Yamaha X-Max 125: maxi skuter na wypasie

Na bieżący sezon Yamaha przygotowała gruntowną modernizację swojego bestsellera z klasy maxi skuterów. X-Max 125 dostał kontrolę trakcji, zestaw nowych zegarów oraz nieco lżejszą stylistykę. Zachował przy tym niezmienione znakomite właściwości trakcyjne.

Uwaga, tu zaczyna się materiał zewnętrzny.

theorem read_refused (hchk : s.memCheck m.toNat (masterClass m.toNat cls) false (localOf a.toNat) n = some 2) :
    Yields (.fabricAccess m cls a o (.read n)) s (fun t =>
      Tab.get (fun _ => []) t.bus.readData m.toNat = List.replicate n 0 ∧ t.evc Blk.chip 3 = s.evc Blk.chip 3 + 1 ∧
      Frame [.bus, .sch, .regs 0] s t) := by
  obtain ⟨u, h, hexec⟩ := exec_fabricAccess_local (cls := cls) (o := o) hrun h30 h44 hchip hreg (x := .read n) (by simp [opLen]; omega) hgrant
  generalize hs1 : ({ s with sch.used := u, sch.held := h } : State) = s1 at hexec
  have ho : Only [.sch] s s1 := by rw [← hs1]; exact only_setSch s _
  obtain ⟨s2, hs2⟩ : ∃ s2, s1.fabErr 2 m.toNat (masterClass m.toNat cls) (s1.accessCtx none) false (s1.fullAddr (localOf a.toNat)) = s2 := ⟨_, rfl⟩
  have hw : s1.localRead m.toNat (masterClass m.toNat cls) none (localOf a.toNat) n = s2.setReadData m.toNat (List.replicate n 0) false := by
    unfold State.localRead State.readMem
    rw [State.settleOwn_none (by rw [← hs1]; exact hpost), show s1.memCheck _ _ false _ _ = some 2 by rw [← hs1]; exact hchk]
    dsimp only
    rw [hs2]
    rfl
  dsimp only [State.localAccess] at hexec
  rw [hw] at hexec
  have he : Only [.regs 0] s1 s2 := by rw [← hs2]; exact only_fabErr _ _ _ _ _ _ _
  have hev : s2.evc Blk.chip 3 = s1.evc Blk.chip 3 + 1 := by
    rw [← hs2]
    unfold State.fabErr
    dsimp only
    split <;> exact State.evc_bump_self _ _ _
  refine yields_done hexec ⟨?_, ?_, Only.frame_finish (((only_setBus s2 _).mono (by simp)).after ((he.mono (by simp)).after (ho.mono (by simp))))⟩
  · rw [finish_bus]
    exact Tab.get_set_self (α := List Byte) (fun _ => []) _ _ _
  · rw [finish_evc _ _ (by omega) (by decide)]
    exact hev.trans (congrArg (· + 1) (ho.evc (by decide) (by decide)))
end

/-- Settles O20: the access reaches local memory, and ends where its check says. -/
theorem localAccesses : Obligations.LocalAccesses :=
  ⟨fun _ _ _ _ _ _ hrun h30 h44 hd hchip hreg hg hchk => write_posts hrun h30 h44 hchip hreg hd hg hchk,
   fun _ _ _ _ _ _ hrun h30 h44 hn hchip hreg hg hp hchk hpow hclean => read_returns hrun h30 h44 hchip hreg hn hg hp hchk hpow hclean,
   fun _ _ _ _ _ _ hrun h30 h44 _ hn hchip hreg hg hp hchk => read_refused hrun h30 h44 hchip hreg hn hg hp hchk⟩
end Sys2Proof.Machine
end
section
/-! The states of a mailbox, and the checks of a request (R259 to R268). -/
namespace Sys2Proof.Machine
open Sys2Proof

theorem Only.mb {l : List StatePart} {s t : State} (h : Only l s t) (hp : .fmn ∉ l) (m : Nat) : t.mb m = s.mb m :=
  congrArg (fun f : Fmn => Tab.get mbReset f.mbs m) (h.fmn hp)

/-! ## Doorbell, copy, response, acknowledgement -/

section
variable {m : MbId} {s : State}
theorem mbDoorbellRing_idle_yields (h : (s.mb m.val).st = .idle) : Yields (.mbDoorbellRing m) s (fun t =>
    t.mb m.val = { s.mb m.val with st := .posted, ringAt := s.clk.now } ∧ (∀ k, k ≠ m.val → t.mb k = s.mb k) ∧ Frame [.fmn] s t) := by
  have hexec : exec (.mbDoorbellRing m) s = done s (s.setMb m.val { s.mb m.val with st := .posted, ringAt := s.clk.now }) :=
    congrArg (done s) (if_pos h)
  refine yields_done hexec ⟨?_, fun k hk => ?_, (only_setMb s _ _).frame_finish⟩
  · rw [finish_mb, State.mb_setMb_self]
  · rw [finish_mb, State.mb_setMb_ne s _ hk]
theorem mbDoorbellRing_busy_yields (h : (s.mb m.val).st ≠ .idle) : Yields (.mbDoorbellRing m) s (fun t =>
    t.evc Blk.fmn 2 = s.evc Blk.fmn 2 + 1 ∧ Frame [.regs 5] s t) := by
  have hexec : exec (.mbDoorbellRing m) s = done s (s.bump Blk.fmn 2) := congrArg (done s) (if_neg h)
  refine yields_done hexec ⟨?_, (only_bump s Blk.fmn (by omega)).frame_finish⟩
  rw [finish_evc _ _ (by omega) (by decide)]
  exact State.evc_bump_self _ _ _

/-- The mailbox whose request has been copied. -/
def State.copied (s : State) (m : Nat) : State :=
  { s.setMb m { s.mb m with st := .working, copy := s.reqArea m, ready := true, waiting := false, committed := false, out := none
                            progress := 0, cancelled := false } with
    fmn.order := s.fmn.order.filter (fun k => k != m) ++ [m] }
theorem only_copied (s : State) (m : Nat) : Only [.fmn] s (s.copied m) := only_setFmn s _
theorem State.copied_mb (s : State) (m : Nat) : (s.copied m).mb m = { s.mb m with
    st := .working, copy := s.reqArea m, ready := true, waiting := false, committed := false, out := none, progress := 0, cancelled := false } :=
  Tab.get_set_self mbReset s.fmn.mbs m _
theorem State.copied_mb_ne (s : State) {m k : Nat} (h : k ≠ m) : (s.copied m).mb k = s.mb k := Tab.get_set_ne mbReset s.fmn.mbs _ h
theorem State.copied_permitted (s : State) (m : Nat) (l : List Byte) : (s.copied m).permitted m l = s.permitted m l := by
  unfold State.permitted
  rw [State.copied_mb]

Kategoria maxi skuterów z roku na rok zdobywa coraz większą popularność. Przesądzają o tym dwa fakty: pierwszy to poręczność i komfort jazdy wynikające z konstrukcji, drugi zaś to wszystkie zalety (ale też i wady) użytkowania jednośladu w mieście. Kiedy na motocykle wsiedli kierowcy z prawem jazdy kategorii B, właśnie maxi skutery z silnikami o pojemności 125 centymetrów sześciennych, bardzo często stanowiły pierwszy wybór jednośladowych debiutantów.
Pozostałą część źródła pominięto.